Task prompt -
Write the records out again in full, word for word.

Saved entries
——————————

-- ==== Sys2Proof/Laws/Rows.lean ====
section
/-! SUPPORT. What each command of the table leaves alone: a Keeps or a Moves for every row. -/

namespace Sys2Proof.Machine

variable {κ : Bool}

theorem keeps_execArbiterRequest {s s' : State} {c n : Nat} {past : Elapsed} {who : Requester} {len : Nat}
    (h : execArbiterRequest c n past who len s = .next s') : s.Keeps κ s' := by
  unfold execArbiterRequest at h
  obtain rfl := Host.Outcome.next.inj h
  repeat' with_reducible first
    | exact State.Keeps.refl _ | assumption | apply keeps_arbRequest

theorem keeps_execArbiterGrant {s s' : State} {c n cycles beats : Nat}
    (h : execArbiterGrant c n cycles beats s = .next s') : s.Keeps κ s' := by
  unfold execArbiterGrant at h
  obtain rfl := Host.Outcome.next.inj h
  repeat' with_reducible first
    | exact State.Keeps.refl _ | assumption | apply keeps_arbGrant

theorem keeps_execGrantEnd {s s' : State} {c n cycles beats : Nat}
    (h : execGrantEnd c n cycles beats s = .next s') : s.Keeps κ s' := by
  unfold execGrantEnd at h
  obtain rfl := Host.Outcome.next.inj h
  repeat' with_reducible first
    | exact State.Keeps.refl _ | assumption | apply keeps_arbEnd

theorem keeps_execCutoff {s s' : State} {c n cycles beats : Nat}
    (h : execCutoff c n cycles beats s = .next s') : s.Keeps false s' := by
  unfold execCutoff at h
  obtain rfl := Host.Outcome.next.inj h
  repeat' with_reducible first
    | exact State.Keeps.refl _ | assumption | apply keeps_arbCutoff

theorem keeps_execQuotaWindowEnd {s s' : State} {c n : Nat}
    (h : execQuotaWindowEnd c n s = .next s') : s.Keeps κ s' := by
  unfold execQuotaWindowEnd at h
  obtain rfl := Host.Outcome.next.inj h
  repeat' with_reducible first
    | exact State.Keeps.refl _ | assumption | apply keeps_arbWindow

theorem keeps_execAdaptClass {s s' : State} {c : Nat}
    (h : execAdaptClass c s = .next s') : s.Keeps false s' := by
  unfold execAdaptClass at h
  obtain rfl := Host.Outcome.next.inj h
  repeat' with_reducible first
    | exact State.Keeps.refl _ | assumption | apply keeps_adaptClass

theorem keeps_execPriorityWrite {s s' : State} {o v : Nat}
    (h : execPriorityWrite o v s = .next s') : s.Keeps κ s' := by
  unfold execPriorityWrite at h
  obtain rfl := Host.Outcome.next.inj h
  repeat' with_reducible first
    | exact State.Keeps.refl _ | assumption | apply keeps_priorityWrite

theorem keeps_execLedgerClear {s s' : State} 
    (h : execLedgerClear  s = .next s') : s.Keeps κ s' := by
  unfold execLedgerClear at h
  obtain rfl := Host.Outcome.next.inj h
  repeat' with_reducible first
    | exact State.Keeps.refl _ | assumption | apply keeps_ledgerClear

theorem keeps_execQueueStart {s s' : State} {p q : Nat}
    (h : execQueueStart p q s = .next s') : s.Keeps false s' := by
  unfold execQueueStart at h
  obtain rfl := Host.Outcome.next.inj h
  repeat' with_reducible first
    | exact State.Keeps.refl _ | assumption | apply keeps_queueCommand

theorem keeps_execQueueHalt {s s' : State} {p q : Nat}
    (h : execQueueHalt p q s = .next s') : s.Keeps false s' := by
  unfold execQueueHalt at h
  obtain rfl := Host.Outcome.next.inj h
  repeat' with_reducible first
    | exact State.Keeps.refl _ | assumption | apply keeps_queueCommand

theorem keeps_execQueueResume {s s' : State} {p q : Nat}
    (h : execQueueResume p q s = .next s') : s.Keeps false s' := by
  unfold execQueueResume at h
  obtain rfl := Host.Outcome.next.inj h
  repeat' with_reducible first
    | exact State.Keeps.refl _ | assumption | apply keeps_queueCommand

theorem keeps_execQueueReset {s s' : State} {p q : Nat}
    (h : execQueueReset p q s = .next s') : s.Keeps false s' := by
  unfold execQueueReset at h
  obtain rfl := Host.Outcome.next.inj h
  repeat' with_reducible first
    | exact State.Keeps.refl _ | assumption | apply keeps_queueCommand

theorem keeps_execWindowLoaded {s s' : State} {p q : Nat}
    (h : execWindowLoaded p q s = .next s') : s.Keeps false s' := by
  unfold execWindowLoaded at h
  obtain rfl := Host.Outcome.next.inj h
  repeat' with_reducible first
    | exact State.Keeps.refl _ | assumption | apply keeps_windowLoaded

——————————

Worked solution -
-- ==== Sys2Proof/Laws/Rows.lean ====
section
/-! SUPPORT. What each command of the table leaves alone: a Keeps or a Moves for every row. -/

namespace Sys2Proof.Machine

variable {κ : Bool}

theorem keeps_execArbiterRequest {s s' : State} {c n : Nat} {past : Elapsed} {who : Requester} {len : Nat}
    (h : execArbiterRequest c n past who len s = .next s') : s.Keeps κ s' := by
  unfold execArbiterRequest at h
  obtain rfl := Host.Outcome.next.inj h
  repeat' with_reducible first
    | exact State.Keeps.refl _ | assumption | apply keeps_arbRequest

theorem keeps_execArbiterGrant {s s' : State} {c n cycles beats : Nat}
    (h : execArbiterGrant c n cycles beats s = .next s') : s.Keeps κ s' := by
  unfold execArbiterGrant at h
  obtain rfl := Host.Outcome.next.inj h
  repeat' with_reducible first
    | exact State.Keeps.refl _ | assumption | apply keeps_arbGrant

theorem keeps_execGrantEnd {s s' : State} {c n cycles beats : Nat}
    (h : execGrantEnd c n cycles beats s = .next s') : s.Keeps κ s' := by
  unfold execGrantEnd at h
  obtain rfl := Host.Outcome.next.inj h
  repeat' with_reducible first
    | exact State.Keeps.refl _ | assumption | apply keeps_arbEnd

theorem keeps_execCutoff {s s' : State} {c n cycles beats : Nat}
    (h : execCutoff c n cycles beats s = .next s') : s.Keeps false s' := by
  unfold execCutoff at h
  obtain rfl := Host.Outcome.next.inj h
  repeat' with_reducible first
    | exact State.Keeps.refl _ | assumption | apply keeps_arbCutoff

theorem keeps_execQuotaWindowEnd {s s' : State} {c n : Nat}
    (h : execQuotaWindowEnd c n s = .next s') : s.Keeps κ s' := by
  unfold execQuotaWindowEnd at h
  obtain rfl := Host.Outcome.next.inj h
  repeat' with_reducible first
    | exact State.Keeps.refl _ | assumption | apply keeps_arbWindow

theorem keeps_execAdaptClass {s s' : State} {c : Nat}
    (h : execAdaptClass c s = .next s') : s.Keeps false s' := by
  unfold execAdaptClass at h
  obtain rfl := Host.Outcome.next.inj h
  repeat' with_reducible first
    | exact State.Keeps.refl _ | assumption | apply keeps_adaptClass

theorem keeps_execPriorityWrite {s s' : State} {o v : Nat}
    (h : execPriorityWrite o v s = .next s') : s.Keeps κ s' := by
  unfold execPriorityWrite at h
  obtain rfl := Host.Outcome.next.inj h
  repeat' with_reducible first
    | exact State.Keeps.refl _ | assumption | apply keeps_priorityWrite

theorem keeps_execLedgerClear {s s' : State} 
    (h : execLedgerClear  s = .next s') : s.Keeps κ s' := by
  unfold execLedgerClear at h
  obtain rfl := Host.Outcome.next.inj h
  repeat' with_reducible first
    | exact State.Keeps.refl _ | assumption | apply keeps_ledgerClear

theorem keeps_execQueueStart {s s' : State} {p q : Nat}
    (h : execQueueStart p q s = .next s') : s.Keeps false s' := by
  unfold execQueueStart at h
  obtain rfl := Host.Outcome.next.inj h
  repeat' with_reducible first
    | exact State.Keeps.refl _ | assumption | apply keeps_queueCommand

theorem keeps_execQueueHalt {s s' : State} {p q : Nat}
    (h : execQueueHalt p q s = .next s') : s.Keeps false s' := by
  unfold execQueueHalt at h
  obtain rfl := Host.Outcome.next.inj h
  repeat' with_reducible first
    | exact State.Keeps.refl _ | assumption | apply keeps_queueCommand

theorem keeps_execQueueResume {s s' : State} {p q : Nat}
    (h : execQueueResume p q s = .next s') : s.Keeps false s' := by
  unfold execQueueResume at h
  obtain rfl := Host.Outcome.next.inj h
  repeat' with_reducible first
    | exact State.Keeps.refl _ | assumption | apply keeps_queueCommand

theorem keeps_execQueueReset {s s' : State} {p q : Nat}
    (h : execQueueReset p q s = .next s') : s.Keeps false s' := by
  unfold execQueueReset at h
  obtain rfl := Host.Outcome.next.inj h
  repeat' with_reducible first
    | exact State.Keeps.refl _ | assumption | apply keeps_queueCommand

theorem keeps_execWindowLoaded {s s' : State} {p q : Nat}
    (h : execWindowLoaded p q s = .next s') : s.Keeps false s' := by
  unfold execWindowLoaded at h
  obtain rfl := Host.Outcome.next.inj h
  repeat' with_reducible first
    | exact State.Keeps.refl _ | assumption | apply keeps_windowLoaded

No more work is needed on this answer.